I’ve been flying major airlines for a long time, and like everyone else, I’ve noticed the changes – and not in a good way. The checked baggage fees. The snacks we don’t get anymore. Exorbitant fees to change an itinerary and seats that are way too cramped.

At one point, carriers said these changes were necessary to stay afloat amid skyrocketing fuel prices. But these days, there’s a different, and more troubling, reason that flying isn’t as pleasant as it used to be.

As the New York Times recently reported, “Rich bonus packages for top executives are now largely tied to short-term income targets and fatter profit margins instead of customer service.” At American Airlines, for example, incentive payments for top executives are now determined exclusively by income and cost savings. Five years ago, incentives were also tied to customer-related metrics like on-time arrivals, lost baggage claims and traveler complaints.

One reason for this, the Times reports, is that airlines and other industries are under pressure from Wall Street to return strong profits each year. Some expenses – like fuel prices – can’t be controlled, so executives try to slash costs elsewhere to deliver on profit expectations.

What this means, quite bluntly, is that airline top management has no reason to care about you or your customer experience, so long as you don’t impact the airline’s bottom line, credit rating or standing in the stock market.

What’s So Bad about Focusing on Profits?

The airlines are taking a completely retrograde approach that is going to hurt them in the long run.

As I’ve said many times, to build long-term value in a company, you MUST focus on the customer and deliver a positive customer experience. Of course, you also need to earn profits, otherwise you couldn’t keep operating. There is always going to be a certain amount of tension between these two goals, but that’s healthy and appropriate.

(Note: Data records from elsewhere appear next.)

/-! ### The counter tree (R229-R233, R250) -/

def classNode (s : State) (r c : Nat) : CNode := Table.get (fun _ => {}) s.orc.classes (r * 32 + c)
def setClassNode (s : State) (r c : Nat) (v : CNode) : State :=
  { s with orc := { s.orc with classes := Table.set (fun _ => {}) s.orc.classes (r * 32 + c) v } }
def ridgeNode (s : State) (r : Nat) : CNode := Table.get (fun _ => {}) s.orc.ridgeNodes r
def setRidgeNode (s : State) (r : Nat) (v : CNode) : State :=
  { s with orc := { s.orc with ridgeNodes := Table.set (fun _ => {}) s.orc.ridgeNodes r v } }

/-! #### Untrusted nodes (R249-R252) -/

/-- The ridge of a node, its level and its log word. -/
def nodeRidge : TreeNode → Nat
  | .queue q => queueRidge q | .cls r _ => r | .ridge r => r | .device => 0
def nodeLevel : TreeNode → Nat
  | .queue _ => 0 | .cls _ _ => 1 | .ridge _ => 2 | .device => 3
def nodeWord (n : TreeNode) : Word :=
  at_ 30 (nodeLevel n) ||| at_ 28 (nodeRidge n) |||
  w32 (match n with | .queue q => q % 16384 | .cls _ c => c | .ridge _ => 0 | .device => 0)

/-- A node exists. -/
def nodeOk : TreeNode → Bool
  | .queue q => decide (q < 65536) | .cls r c => decide (r < 4 ∧ c < 32) | .ridge r => decide (r < 4) | .device => true

/-- The node's flag, with its fallback counter at 0. -/
def setUntrust (s : State) (n : TreeNode) (b : Bool) : State :=
  match n with
  | .queue q => s.modQueue q (fun x => { x with untrust := b, fallback := 0 })
  | .cls r c => s.setClassNode r c { s.classNode r c with untrust := b, fallback := 0 }
  | .ridge r => s.setRidgeNode r { s.ridgeNode r with untrust := b, fallback := 0 }
  | .device => { s with orc := { s.orc with device := { s.orc.device with untrust := b, fallback := 0 } } }

def nodeCount (s : State) : TreeNode → Nat
  | .queue q => (s.queue q).node | .cls r c => (s.classNode r c).count | .ridge r => (s.ridgeNode r).count
  | .device => s.orc.device.count

/-- The audit of the node at the head of the list starts. -/
def auditStart (s : State) : State :=
  match s.orc.audits with
  | [] => s
  | (n, _) :: _ => s.logEvent 0x15 (ridgeId (nodeRidge n)) (nodeWord n) 0 0

/-- Waiting audits in the order of levels, queue first. -/
def byLevel (l : List (TreeNode × Bool)) : List (TreeNode × Bool) :=
  (List.range 4).flatMap (fun k => l.filter (fun e => decide (nodeLevel e.1 = k)))

/-- A double-bit error marks a node untrusted; its audit starts or restarts (R250-R252). -/
def nodeBad (s : State) (n : TreeNode) (recoverable : Bool) : State :=
  let s1 := ((s.setUntrust n true).setRb (aOrc (nodeRidge n) + 8) 26 true).logEvent 0x14 (ridgeId (nodeRidge n)) (nodeWord n) 0 0
  match s1.orc.audits with
  | [] => ({ s1 with orc := { s1.orc with audits := [(n, recoverable)] } } : State).auditStart
  | (m, b) :: rest =>
    if m = n then ({ s1 with orc := { s1.orc with audits := (n, recoverable) :: rest } } : State).auditStart
    else if rest.any (fun e => decide (e.1 = n)) then s1
    else { s1 with orc := { s1.orc with audits := (m, b) :: byLevel (rest ++ [(n, recoverable)]) } }

/-- A counter node is read: a single-bit error is corrected, written back, counted and logged, a double-bit error marks the
node untrusted (R249, R250). -/
def meetNode (s : State) (n : TreeNode) : State :=
  match s.weakAt (.counterNode n) with
  | .corrected => ((s.mend (.counterNode n)).orcCount (nodeRidge n) 7 1).logEvent 0x01 (ridgeId (nodeRidge n)) (nodeWord n) 0 0
  | .uncorrectable => ((s.mend (.counterNode n)).fresh).nodeBad n (Config.freeBit s.freeCtr)
  | _ => s

/-- A decision or a release reads the four nodes over a queue. -/
def meetNodes (s : State) (q : Nat) : State :=
  if s.weak = [] then s
  else [.queue q, .cls (queueRidge q) (s.qClass q), .ridge (queueRidge q), .device].foldl meetNode s

/-- The node after n cells are charged; an untrusted node's fallback counter counts them too. -/
def chargeNode (n : Nat) (x : CNode) : CNode :=
  { x with count := x.count + n, fallback := if x.untrust then x.fallback + n else x.fallback }

/-- Charge n cells to a queue's nodes; XOFF is set at or above its threshold. -/
def charge (s : State) (q n : Nat) : State :=
  let r := queueRidge q
  let c := s.qClass q
  let x := s.queue q
  let s1 := s.setQueue q { x with
    node := x.node + n, fallback := if x.untrust then x.fallback + n else x.fallback,
    xoff := x.xoff || decide (s.qPr q 2 ≤ x.node + n) }
  let s2 := (s1.setClassNode r c (chargeNode n (s1.classNode r c))).setRidgeNode r (chargeNode n (s1.ridgeNode r))
  { s2 with orc := { s2.orc with device := chargeNode n s2.orc.device } }

/-- Release n cells; XOFF clears at or below its threshold. -/
def release (s0 : State) (q n : Nat) : State :=
  if n = 0 then s0
  else
    let s := s0.meetNodes q
    let r := queueRidge q
    let c := s.qClass q
    let x := s.queue q
    let s1 := s.setQueue q { x with node := x.node - n, xoff := x.xoff && !decide (x.node - n ≤ s.qPr q 1) }
    let cn := s1.classNode r c
    let rn := s1.ridgeNode r
    let s2 := (s1.setClassNode r c { cn with count := cn.count - n }).setRidgeNode r { rn with count := rn.count - n }
    { s2 with orc := { s2.orc with device := { s2.orc.device with count := s2.orc.device.count - n } } }

/-- One node's test: its limit, or the fallback limit while it is untrusted. -/
def nodeTest (untrust : Bool) (count fallback n limit static : Nat) : Bool :=
  if untrust then decide (fallback + n ≤ static) else decide (count + n ≤ limit)

/-- The admission test (R230, R250). -/
def admits (s : State) (q n : Nat) : Bool :=
  let r := queueRidge q
  let c := s.qClass q
  let x := s.queue q
  let cn := s.classNode r c
  let rn := s.ridgeNode r
  let dn := s.orc.device
  let trusted := !x.untrust && !cn.untrust && !rn.untrust && !dn.untrust
  (trusted && decide (x.node + n ≤ s.qPr q 0)) ||
  (nodeTest x.untrust x.node x.fallback n (s.qPr q 3) (s.qPr q 5) &&
   nodeTest cn.untrust cn.count cn.fallback n (s.rf (aOrc r + 0x404 + 8 * c) 27 0) (s.rf (aOrc r + 0x40) 27 0) &&
   nodeTest rn.untrust rn.count rn.fallback n (s.rf (aOrc r + 0x14) 27 0) (s.rf (aOrc r + 0x44) 27 0) &&
   nodeTest dn.untrust dn.count dn.fallback n (s.rf 0x4000C4 27 0) (s.rf 0x4000C8 27 0))

end State

/-- How an admission decision ends (R230, R234). -/
inductive Decision where
  | admitted (cells : List Nat)
  | refused
  | exhausted
deriving DecidableEq, Repr

namespace State

/-- The decision for n cells of queue q, beside cells the frame already has; refusals are counted. -/
def decideCells (s0 : State) (q n : Nat) (had : List Nat) : Decision × State :=
  let s := s0.meetNodes q
  let r := queueRidge q
  if !s.admits q n then (.refused, s.orcCount r 1 1)
  else match s.allocCells r n (s.frees had) with
    | none => (.exhausted, s.orcCount r 2 1)
    | some cs => (.admitted cs, s.charge q n)

/-- A frame's cells grow to `need`: `first` cells at its SOF, then one by one (R231). -/
def growCells (q first need : Nat) : Nat → List Nat → State → Bool × List Nat × State
  | 0, cells, s => (true, cells, s)
  | n + 1, cells, s =>
    if need ≤ cells.length ∧ cells ≠ [] then (true, cells, s)
    else
      match s.decideCells q (if cells = [] then first else 1) cells with
      | (.admitted cs, s1) => growCells q first need n (cells ++ cs) (if cells = [] then s1.orcCount (queueRidge q) 0 1 else s1)
      | (_, s1) => (false, cells, s1)

/-! ### Spill pages (R245, R403, R416) -/

/-- A spill page leaves use; a pending retirement of it takes effect. -/
def freePage (s : State) (r page : Nat) : State :=
  let o := s.oridge r
  let s1 := s.setORidge r { o with spillUsed := o.spillUsed.filter (fun p => decide (p ≠ page)) }
  let d := 4 * r + page % 4
  if (s1.dr d).retired.any (fun x => decide (x.page = page / 4) && x.pending) then
    ((s1.modDr d (fun c => { c with retired := c.retired.map (fun x =>
      if x.page = page / 4 then { x with pending := false } else x) })).countRetire).logEvent 0x11 (dramId d)
        (w32 (page / 4)) 0 0
  else s1

def freePages (s : State) (r : Nat) (ps : List Nat) : State := ps.foldl (fun (s : State) p => s.freePage r p) s

/-! ### Frames leave (R223, R229, R501) -/

/-- A cell whose data read uncorrectable leaves with its frame: retired, 256 at most in a ridge. -/
def retireCell (s : State) (r : Nat) : State :=
  let o := s.oridge r
  let idx := (Config.freeWord s.freeCtr) &&& 0xFFFF
  if o.retiredCells < 256 then
    ((s.setORidge r { o with retiredCells := o.retiredCells + 1 }).fresh).logEvent 0x12 (ridgeId r) idx 0 (o.retiredCells + 1)
  else s.fresh.logEvent 0x12 (ridgeId r) idx 0 0xFFFFFF

/-- The log entry of an error in a cell's data, which names the bank group; which group of its ridge holds a cell, and where,
is left open (R253). -/
def cellLog (ev owner q : Nat) (s : State) : State :=
  let r := if owner < 4 then owner else queueRidge q
  let w := (Config.freeWord s.freeCtr).toNat
  (s.fresh).logEvent ev (0x2400 + 4 * r + w % 4) (w32 (w / 4 % 12288)) 0 0

/-- Cells a to below b of frame i of queue q are read by a sink, a move or a spill: an error in them is corrected, which the stored
word keeps, or ends the frame with ABORT (R253, R486). -/
def cellsMeet (s : State) (q i a b : Nat) : State :=
  match (s.queue q).frames[i]? with
  | none => s
  | some f =>
    let hit := f.weak.filter (fun e => decide (a ≤ e.1 ∧ e.1 < b))
    if hit = [] then s
    else
      let lost := (hit.filter (fun e => decide (e.2 = .uncorrectable))).map (·.1)
      let s1 := s.modQueue q (fun x => x.modFrame i (fun y => { y with
        weak := y.weak.filter (fun e => !decide (e ∈ hit ∧ e.2 = .uncorrectable)), abort := y.abort || decide (lost ≠ []),
        badCells := lost.filter (fun j => !decide (j ∈ y.badCells)) ++ y.badCells }))
      hit.foldl (fun (s : State) e =>
        cellLog (if e.2 = .uncorrectable then 0x02 else 0x01) (f.cells.getD e.1 inDram) q s) s1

A profit-making perspective benefits the customer experience because it helps you target the things your customers want most and the initiatives that will give you the greatest value for the cost. Focusing on the customer helps you creatively cut costs in ways that won’t diminish the customer’s overall experience with your company.

The airlines, in my opinion, are headed for trouble because they are cutting costs without considering how their customers will be affected. When airlines chip away at benefits until passengers feel like cattle being herded onto a truck, they’re creating negative customer reactions like irritation, anxiety and anger. These emotions drive loyalty and long-term value much more than rational factors like price. When customers feel negative emotions around a product or service, they don’t want to come back, and the company suffers over the long term.

Employees Suffer Too

Cost cutting at the expense of everything else also sends a bad message to employees who are on the front lines of providing customer service. First, it increases their workload, forcing them to shove bags into overhead bins, collect payments for drinks and snacks, and print extra boarding passes. Secondly, when top management doesn’t care about the customer experience, it’s hard for front-facing employees to care either, or to feel appreciated when they do their job well.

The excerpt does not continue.